Look, I don't follow the media world very closely, so I'm very probably wrong on this. However, I can think of 2 or 3 different interpretations that don't equal to "folding like a 2 dollar suitcase to give Bush a free pass...".

I don't know who wields creative control at Comedy Central, but is it possible he got new marching orders from his corporate masters (whoever they might be - everyone in the media has corporate masters, right)? I can imagine a conversation like "Look, Jon, Bush's approval rating is something like 90%. Don't rock the boat on this right now. You're a big moneymaker for us and we don't want you to get lynched in the street." Maybe Stewart himself didn't want to get lynched in the street.

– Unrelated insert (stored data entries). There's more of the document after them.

/-- The results of a WAKE completion; a field is none where R145 does not list it. -/
structure WakeBody where
  clock : Handle
  now : LocalTime
  quality : Option Quality
  p : Option RefValue
  lead : Option Int
  due : Option LocalTime
  lateness : Option (BitVec 48)
  deriving DecidableEq, Repr

/-- The results of a SPLICE completion; a field is none where R145 does not list it. -/
structure SpliceBody where
  aliasHandle : Handle
  oldTarget : Option Handle
  newTarget : Handle
  now : LocalTime
  due : Option LocalTime
  deriving DecidableEq, Repr

/-- An entry of a response queue (R108). -/
inductive ResponseEntry where
  | response (code : PortCode) (tag : Byte) (answer : PortAnswer)
  | wakeDone (tag : Byte) (ending : Ending) (body : WakeBody)
  | spliceDone (tag : Byte) (ending : Ending) (body : SpliceBody)
  | revoked (number : LeaseNo) (named : Handle)
  deriving DecidableEq, Repr

/-- The management request codes (R194). -/
inductive MgmtCode where
  | createClock | createAlias | configure | enable | retire | readRecord | bind | unbind | setInputOffset | setAnchor
  | selectSource | setPortLevel | portReset | readPort | retarget | splice | unsplice | readIdentity | readTime | setMask
  | nextNotice | purge
  deriving DecidableEq, Repr

/-- One change of a CONFIGURE: a field identifier and its value (R195). -/
structure Change where
  id : Byte
  value : BitVec 32
  deriving DecidableEq, Repr

/-- A management request's code and body (R194), without the bits R189 says are ignored. -/
inductive MgmtRequest where
  | createClock
  | createAlias (target : Handle)
  | configure (h : Handle) (changes : List Change)
  | enable (h : Handle)
  | retire (h : Handle) (mode : RetireMode)
  | readRecord (slot : Byte)
  | bind (input : Byte) (tag : StreamTag) (h : Handle) (role : Role)
  | unbind (input : Byte) (tag : StreamTag)
  | setInputOffset (input : Byte) (offset : Int)
  | setAnchor (h : Handle) (rv : RefValue) (trim : Int)
  | selectSource (h : Handle) (role : Role)
  | setPortLevel (port level : Byte)
  | portReset (port : Byte)
  | readPort (port : Byte)
  | retarget (aliasHandle newTarget : Handle)
  | splice (aliasHandle newTarget : Handle) (t : LocalTime)
  | unsplice (aliasHandle : Handle)
  | readIdentity
  | readTime
  | setMask (kinds : BitVec 14)
  | nextNotice
  | purge
  deriving DecidableEq, Repr

/-- The state a transaction receiver is in, as READ-PORT reports it (R101, R115). -/
inductive TxState where
  | idle | kind | request | fetch | blocked
  deriving DecidableEq, Repr

/-- The snapshot READ-RECORD returns (R37): the slot as it stood, and its pending splice's new target and due LT. -/
structure Snapshot where
  now : LocalTime
  number : SlotNo
  slot : Slot
  splice : Option (Handle × LocalTime)
  deriving DecidableEq, Repr

/-- The snapshot READ-PORT returns (R115), and the instant of its owner's event, which R179 says it carries and the layout
of R115 and R196 has no bytes for: the held response keeps it, and its bytes are those of R196. DESIGN CHOICE, unsafe, log
entry 18. -/
structure PortSnapshot where
  now : LocalTime
  level : Nat
  credits : Nat
  requests : Nat
  responses : Nat
  revoked : Nat
  leaseUse : Nat
  refused : Bool
  framing : Bool
  purged : Bool
  tx : TxState
  deriving DecidableEq, Repr

/-- What NEXT-NOTICE reports (R185). -/
inductive NoticeReport where
  | empty
  | input (n : InputNo) (flags : NoticeSet)
  | slot (h : Handle) (flags : NoticeSet) (life : Lifecycle) (kind : Option RecordKind)
  deriving DecidableEq, Repr

/-- The results of an OK management response (R196). -/
inductive MgmtResult where
  | none
  | newHandle (h : Handle)
  | lifecycle (l : Lifecycle)
  | snapshot (r : Snapshot)
  | activeSource (active : Option Role)
  | unbound (h : Handle) (role : Role) (active : Option Role)
  | offset (previous : Int)
  | lockState (previous : LockState)
  | level (previous : Nat)
  | portReset (requests responses entries leases : Nat)
  | port (r : PortSnapshot)
  | retarget (aliasHandle oldTarget newTarget : Handle)
  | spliceExecuted (aliasHandle oldTarget newTarget : Handle) (now : LocalTime)
  | spliceArmed (aliasHandle newTarget : Handle) (due : LocalTime)
  | unsplice (aliasHandle newTarget : Handle) (due : LocalTime) (origin : Origin)
  | identity
  | time (now : LocalTime)
  | mask (before after : NoticeSet)
  | notice (r : NoticeReport)
  deriving DecidableEq, Repr

/-- The answer to a management request (R54). -/
inductive MgmtAnswer where
  | refused (status : Status) (faultHandle : Handle)
  | ok (result : MgmtResult)
  deriving DecidableEq, Repr

/-- The held response (R174, R178). -/
structure HeldResponse where
  code : MgmtCode
  answer : MgmtAnswer
  deriving DecidableEq, Repr

/-! ## Ports -/

/-- A transaction receiver, of a query port (R101) or of the management port (R175). `status` is the status byte
captured at its start, `bits` the kept bits in the order they arrived. In REQUEST, `count` counts every bit of the
transaction; in FETCH, the bits clocked after the kind byte. `σ` is the type of what a FETCH has selected. -/
inductive Transaction (σ : Type) where
  | idle
  | kind (status : Byte) (bits : List Bool)
  | request (status : Byte) (bits : List Bool) (count : Nat) (malformed : Bool)
  | fetch (status : Byte) (count : Nat) (selected : Option σ)
  | blocked
  deriving DecidableEq, Repr

/-- What a query FETCH selected (R110): the copy of the head, and whether that entry is still in the response queue
(R111). -/
structure Selection where
  entry : ResponseEntry
  inQueue : Bool
  deriving DecidableEq, Repr

/-- One query port (R100). -/
structure Port where
  level : Nat
  tx : Transaction Selection
  requests : List QueuedRequest
  responses : List ResponseEntry
  credits : Nat
  leaseUse : Nat
  refused : Bool
  framing : Bool
  purged : Bool
  purgeMark : Bool
  deriving DecidableEq, Repr

/-- The request state of the management port (R174). -/
inductive RequestState where
  | none
  | inProgress (r : MgmtRequest)
  | held (r : HeldResponse)
  deriving DecidableEq, Repr

/-- The management port (R174). -/
structure MgmtPort where
  tx : Transaction HeldResponse
  req : RequestState
  collide : Bool
  deriving DecidableEq, Repr

/-! ## The part -/

/-- Everything the part holds, and the queue of commands that wait for it. -/
structure State where
  /-- LT (R1). -/
  lt : LocalTime
  /-- RST_N is low (R1, R100). -/
  rstLow : Bool
  /-- The Record Table (R13). -/
  slots : Vector Slot 256
  /-- The Lease Table (R156). -/
  leases : Vector (Option Lease) 16
  /-- The reference inputs (R71). -/
  inputs : Vector Input 4
  /-- The Binding Map, a set of entries (R65). -/
  bindings : List Binding
  /-- The Estimator's input pointer (R63). -/
  estPtr : InputNo
  /-- The Deadline List, head first (R137). -/
  deadlines : List DeadlineEntry
  /-- The next place in arming order (R136, R154); DESIGN CHOICE, safe: unbounded, log entry 12. -/
  nextOrder : Nat
  /-- The query ports (R100). -/
  ports : Vector Port 4
  /-- The Query Engine's round-robin pointer (R107). -/
  qePtr : PortNo
  /-- The management port (R174). -/
  mgmt : MgmtPort
  /-- The attention mask; a set bit means masked (R183, R189). -/
  mask : NoticeSet
  /-- The commands that wait, first in, first out; the model's own, DESIGN CHOICE, safe, log entry 5. -/
  pending : List Instr
  deriving DecidableEq, Repr

/-- Why the part could stop with a fault: it has no constructor, because no command stops the part. Every error the
manual describes is a status, an outcome, a flag or a notice (R54, R55, R113, R182). -/
inductive Fault where
  deriving DecidableEq, Repr

/-- Why a command could be refused. -/
inductive Refusal where
  /-- Raised by an arm of exec that has no meaning yet, by its mnemonic; no arm is left so. Safe: the model says nothing
  of what the command does. -/
  | notModelled (mnemonic : String)
  deriving DecidableEq, Repr

/-! ## Reset -/

/-- A slot after a hard reset: FREE, generation 1, every notice flag clear (R13). -/
def Slot.initial : Slot := { gen := 1, content := .free, notices := 0 }

/-- An input after a hard reset with SFSn deasserted (R71). -/
def Input.initial : Input := { receiver := .idle, offset := 0, holding := .none, notices := 0 }

/-- A query port after a hard reset with QCSn_N deasserted (R100). -/
def Port.initial : Port :=
  { level := 3, tx := .idle, requests := [], responses := [], credits := Config.portCredits, leaseUse := 0,
    refused := false, framing := false, purged := false, purgeMark := false }

/-- The management port after a hard reset with MCS_N deasserted (R174). -/
def MgmtPort.initial : MgmtPort := { tx := .idle, req := .none, collide := false }

/-- The part right after reset: RST_N has returned high with every frame strobe and chip select deasserted, and no edge
of LCLK has come yet (R1, R13, R38, R71, R100, R138, R174). DESIGN CHOICE, unsafe: the deasserted pins, log entry 1. -/
def State.reset : State :=
  { lt := 0
    rstLow := false
    slots := Vector.replicate 256 Slot.initial
    leases := Vector.replicate 16 .none
    inputs := Vector.replicate 4 Input.initial
    bindings := []
    estPtr := 0
    deadlines := []
    nextOrder := 0
    ports := Vector.replicate 4 Port.initial
    qePtr := 0
    mgmt := MgmtPort.initial
    mask := 0
    pending := [] }

end Sys2Proof.Machine
end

Maybe the advertisers told the corporate masters "No harshing on Bush or we pull all our advertising off your network."

Having an event like that happen where you can watch it go down has to be a big shakeup. Maybe he knew people who died. Maybe he truly believed (for a while) that things really were different somehow. That the world really had changed. Maybe he felt that the right thing was to get behind the president to try and ensure some kind of national unity.

But you know what? Even if that last bit is the truth (and I think it probably was), he seems to have come back to his senses. Which, to me, makes him a whole fucking ton better than people like Dennis Miller, who (last time I checked) has gone all the way to the opposite end of the spectrum, and been happy to stay there.